═══ RECORDS PROVIDED ═══

-- ==== Sys2Proof/Laws/Fragment.lean ====
section
/-! SUPPORT. The arithmetic of the split, and the frames of a multi-frame set one by one (42_fragment.md R196 to
R200). -/

namespace Sys2Proof.Machine

/-! The split. -/

/-- What splitOf answers where FRAGMENT splits: frame 0, whole frames and a last frame of 1 to c bytes add up to the
payload (42_fragment.md R198). -/
structure Split.Fits (sp : Split) (len m : Nat) : Prop where
  c1_eq : sp.c1 + 10 = m
  c_eq : sp.c + 8 = m
  c1_pos : 1 ≤ sp.c1
  n_ge : 2 ≤ sp.n
  r_pos : 1 ≤ sp.r
  r_le : sp.r ≤ sp.c
  sum : sp.c1 + (sp.n - 2) * sp.c + sp.r = len

theorem splitOf_fits {len m : Nat} (hm : 11 ≤ m) (hlen : m - 8 < len) : (splitOf len m).Fits len m := by
  have hc : 0 < m - 8 := by omega
  have hlow := Nat.div_mul_le_self (len - (m - 10) + (m - 8) - 1) (m - 8)
  have hhigh := Nat.lt_div_mul_add (a := len - (m - 10) + (m - 8) - 1) hc
  have hq : 1 ≤ (len - (m - 10) + (m - 8) - 1) / (m - 8) := (Nat.one_le_div_iff hc).2 (by omega)
  simp only [splitOf]
  generalize (len - (m - 10) + (m - 8) - 1) / (m - 8) = q at *
  obtain ⟨x, rfl⟩ : ∃ x, q = x + 1 := ⟨q - 1, by omega⟩
  have hx : 1 + (x + 1) - 2 = x := by omega
  rw [Nat.add_mul, Nat.one_mul] at hlow hhigh
  constructor <;> simp only [hx] <;> omega

/-- Where frame i's payload starts (42_fragment.md R198). -/
def Split.posAt (sp : Split) (i : Nat) : Nat := if i = 0 then 0 else sp.c1 + (i - 1) * sp.c

theorem Split.posAt_succ {sp : Split} {i : Nat} (h : i + 1 < sp.n) : sp.posAt (i + 1) = sp.posAt i + sp.take i := by
  rcases Nat.eq_zero_or_pos i with rfl | hi
  · simp [Split.posAt, Split.take]
  · obtain ⟨j, rfl⟩ : ∃ j, i = j + 1 := ⟨i - 1, by omega⟩
    rw [Split.posAt, Split.posAt, Split.take, if_neg (by omega), if_neg (by omega), if_neg (by omega), if_neg (by omega)]
    simp only [Nat.add_sub_cancel, Nat.add_mul, Nat.one_mul]
    omega

theorem Split.Fits.last {sp : Split} {len m : Nat} (h : sp.Fits len m) : sp.posAt (sp.n - 1) + sp.r = len := by
  have h2 := h.n_ge
  have hs := h.sum
  rw [Split.posAt, if_neg (by omega), show sp.n - 1 - 1 = sp.n - 2 by omega]
  exact hs

theorem Split.Fits.posAt_take_le {sp : Split} {len m i : Nat} (h : sp.Fits len m) (hi : i < sp.n) :
    sp.posAt i + sp.take i ≤ len := by
  have hl := h.last
  have hmono : ∀ j, i + 1 + j < sp.n → sp.posAt (i + 1) ≤ sp.posAt (i + 1 + j) := by
    intro j
    induction j with
    | zero => intro _; exact Nat.le_refl _
    | succ j ih =>
      intro hj
      have := ih (by omega)
      have h' := Split.posAt_succ (sp := sp) (i := i + 1 + j) (by omega)
      rw [show i + 1 + (j + 1) = i + 1 + j + 1 by omega, h']
      omega
  rcases Nat.lt_or_ge (i + 1) sp.n with hlt | hge
  · have h1 := hmono (sp.n - 1 - (i + 1)) (by omega)
    rw [show i + 1 + (sp.n - 1 - (i + 1)) = sp.n - 1 by omega, Split.posAt_succ hlt] at h1
    omega
  · have hn := h.n_ge
    obtain rfl : i = sp.n - 1 := by omega
    rw [Split.take, if_neg (by omega), if_pos (by omega)]
    omega

/-- The total output size is the payload plus 8 bytes a frame plus the total-length field (42_fragment.md R199). -/
theorem Split.Fits.totalSize_eq {sp : Split} {len m : Nat} (h : sp.Fits len m) :
    sp.totalSize m = len + 8 * sp.n + 2 := by
  obtain ⟨h1, h2, _, h4, _, _, h7⟩ := h
  obtain ⟨x, hx⟩ : ∃ x, sp.n = x + 2 := ⟨sp.n - 2, by omega⟩
  rw [Split.totalSize, hx, show x + 2 - 1 = x + 1 by omega]
  rw [hx, show x + 2 - 2 = x by omega] at h7
  rw [← h2, Nat.add_mul, Nat.mul_add]
  omega

/-- No packet makes more than 21846 frames (42_fragment.md R199). -/
theorem Split.Fits.n_le {sp : Split} {len m : Nat} (h : sp.Fits len m) (hlen : len ≤ 65535) : sp.n ≤ 21846 := by
  obtain ⟨h1, h2, h3, h4, h5, _, h7⟩ := h
  have : (sp.n - 2) * 3 ≤ (sp.n - 2) * sp.c := Nat.mul_le_mul_left _ (by omega)
  omega

/-! The frames of a set. -/

/-- Frame i of a set, from its own index alone. -/
def setFrameAt (p : Config.Params) (a : FragArgs) (sp : Split) (pay : Bytes) (i : Nat) : Bytes :=
  setFrame p a sp pay i (sp.posAt i)

theorem fragmentLoop_eq_map (p : Config.Params) (a : FragArgs) (sp : Split) (pay : Bytes) (m i : Nat)
    (h : i + m = sp.n) :
    fragmentLoop p a sp pay m i (sp.posAt i) = (List.range' i m).map (setFrameAt p a sp pay) := by
  induction m generalizing i with
  | zero => rfl
  | succ m ih =>
    rw [fragmentLoop, List.range'_succ, List.map_cons]
    congr 1
    rcases Nat.eq_zero_or_pos m with rfl | hm
    · rfl
    · rw [← Split.posAt_succ (by omega), ih (i + 1) (by omega)]

theorem fragmentLoop_eq (p : Config.Params) (a : FragArgs) (sp : Split) (pay : Bytes) :
    fragmentLoop p a sp pay sp.n 0 0 = (List.range sp.n).map (setFrameAt p a sp pay) := by
  have := fragmentLoop_eq_map p a sp pay sp.n 0 (by omega)
  rw [List.range_eq_range']
  exact this

/-- Payload bytes of frame i. -/
theorem length_setFrame_payload {sp : Split} {pay : Bytes} {m i : Nat} (h : sp.Fits pay.length m) (hi : i < sp.n) :
    (slice pay (sp.posAt i) (sp.posAt i + sp.take i)).length = sp.take i := by
  have := h.posAt_take_le hi
  rw [length_slice]
  omega

/-- Every frame but the last is M bytes, the last r + 8 (42_fragment.md R198). -/
theorem length_setFrameAt (p : Config.Params) (a : FragArgs) {sp : Split} {pay : Bytes} {m i : Nat}
    (h : sp.Fits pay.length m) (hi : i < sp.n) :
    (setFrameAt p a sp pay i).length = if i + 1 = sp.n then sp.r + 8 else m := by
  have hn := h.n_ge
  have h1 := h.c1_eq
  have h2 := h.c_eq
  rw [setFrameAt, setFrame, length_build, length_setFrame_payload h hi, Split.take]
  by_cases h0 : i = 0
  · subst h0
    rw [if_pos rfl, if_pos rfl, if_neg (by omega)]
    simp only [builtHeaderLength, Option.isSome_some, if_true]
    omega
  · rw [if_neg h0, if_neg h0]
    by_cases hl : i + 1 = sp.n
    · simp only [hl, builtHeaderLength, Option.isSome_none, if_true]
      simp
      omega
    · simp only [hl, builtHeaderLength, Option.isSome_none, if_false]
      simp
      omega

/-! Frames back to back. -/

/-- Where every frame but perhaps the last has m bytes, frame i starts at byte i * m. -/
theorem drop_flatten_of_length {frames : List Bytes} {m : Nat} (h : ∀ i, i + 1 < frames.length →
    (frames.getD i []).length = m) (i : Nat) (hi : i < frames.length) :
    frames.flatten.drop (i * m) = (frames.drop i).flatten := by
  induction frames generalizing i with
  | nil => simp at hi
  | cons f fs ih =>
    cases i with
    | zero => simp
    | succ i =>
      have hf : f.length = m := by
        have := h 0 (by simp only [List.length_cons] at hi ⊢; omega)
        simpa using this
      rw [List.flatten_cons, Nat.add_mul, Nat.one_mul, Nat.add_comm, ← hf, List.drop_append, hf,
        List.drop_of_length_le (by omega), List.nil_append, Nat.add_sub_cancel_left,
        ih (fun j hj => by
          have := h (j + 1) (by simp only [List.length_cons]; omega)
          simpa using this) i (by simpa using hi)]
      rfl

/-- Frame i, read back from the frames written back to back. -/
theorem slice_flatten_of_length {frames : List Bytes} {m : Nat} (h : ∀ i, i + 1 < frames.length →
    (frames.getD i []).length = m) {i : Nat} (hi : i < frames.length) :
    slice frames.flatten (i * m) (i * m + (frames[i]).length) = frames[i] := by
  rw [slice, drop_flatten_of_length h i hi, Nat.add_sub_cancel_left, List.drop_eq_getElem_cons hi,
    List.flatten_cons, List.take_left]

/-- The bytes of a set are as many as R199 counts. -/
theorem length_flatten_set (p : Config.Params) (a : FragArgs) {sp : Split} {pay : Bytes} {m : Nat}
    (h : sp.Fits pay.length m) :
    ((List.range sp.n).map (setFrameAt p a sp pay)).flatten.length = sp.totalSize m := by
  have hn := h.n_ge
  have hpre : ∀ k, k < sp.n → ((List.range k).map (setFrameAt p a sp pay)).flatten.length = k * m := by
    intro k
    induction k with
    | zero => intro _; simp
    | succ k ih =>
      intro hk
      rw [List.range_succ, List.map_append, List.flatten_append, List.length_append, ih (by omega)]
      simp only [List.map_cons, List.map_nil, List.flatten_cons, List.flatten_nil, List.append_nil]
      rw [length_setFrameAt p a h (by omega), if_neg (by omega), Nat.add_mul, Nat.one_mul]
  obtain ⟨x, hx⟩ : ∃ x, sp.n = x + 1 := ⟨sp.n - 1, by omega⟩
  rw [Split.totalSize, hx, List.range_succ, List.map_append, List.flatten_append, List.length_append,
    hpre x (by omega)]
  simp only [List.map_cons, List.map_nil, List.flatten_cons, List.flatten_nil, List.append_nil]
  rw [length_setFrameAt p a h (by omega), if_pos hx.symm, Nat.add_sub_cancel]
  omega

end Sys2Proof.Machine
end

═══

EXERCISE DIRECTIONS:
Please transcribe the lines from the one containing "simpa using this)" through the last line of the records. Include both ends and nothing else.

RESPONSE TO THE TASK:
          simpa using this) i (by simpa using hi)]
      rfl

/-- Frame i, read back from the frames written back to back. -/
theorem slice_flatten_of_length {frames : List Bytes} {m : Nat} (h : ∀ i, i + 1 < frames.length →
    (frames.getD i []).length = m) {i : Nat} (hi : i < frames.length) :
    slice frames.flatten (i * m) (i * m + (frames[i]).length) = frames[i] := by
  rw [slice, drop_flatten_of_length h i hi, Nat.add_sub_cancel_left, List.drop_eq_getElem_cons hi,
    List.flatten_cons, List.take_left]

/-- The bytes of a set are as many as R199 counts. -/
theorem length_flatten_set (p : Config.Params) (a : FragArgs) {sp : Split} {pay : Bytes} {m : Nat}
    (h : sp.Fits pay.length m) :
    ((List.range sp.n).map (setFrameAt p a sp pay)).flatten.length = sp.totalSize m := by
  have hn := h.n_ge
  have hpre : ∀ k, k < sp.n → ((List.range k).map (setFrameAt p a sp pay)).flatten.length = k * m := by
    intro k
    induction k with
    | zero => intro _; simp
    | succ k ih =>
      intro hk
      rw [List.range_succ, List.map_append, List.flatten_append, List.length_append, ih (by omega)]
      simp only [List.map_cons, List.map_nil, List.flatten_cons, List.flatten_nil, List.append_nil]
      rw [length_setFrameAt p a h (by omega), if_neg (by omega), Nat.add_mul, Nat.one_mul]
  obtain ⟨x, hx⟩ : ∃ x, sp.n = x + 1 := ⟨sp.n - 1, by omega⟩
  rw [Split.totalSize, hx, List.range_succ, List.map_append, List.flatten_append, List.length_append,
    hpre x (by omega)]
  simp only [List.map_cons, List.map_nil, List.flatten_cons, List.flatten_nil, List.append_nil]
  rw [length_setFrameAt p a h (by omega), if_pos hx.symm, Nat.add_sub_cancel]
  omega

end Sys2Proof.Machine
end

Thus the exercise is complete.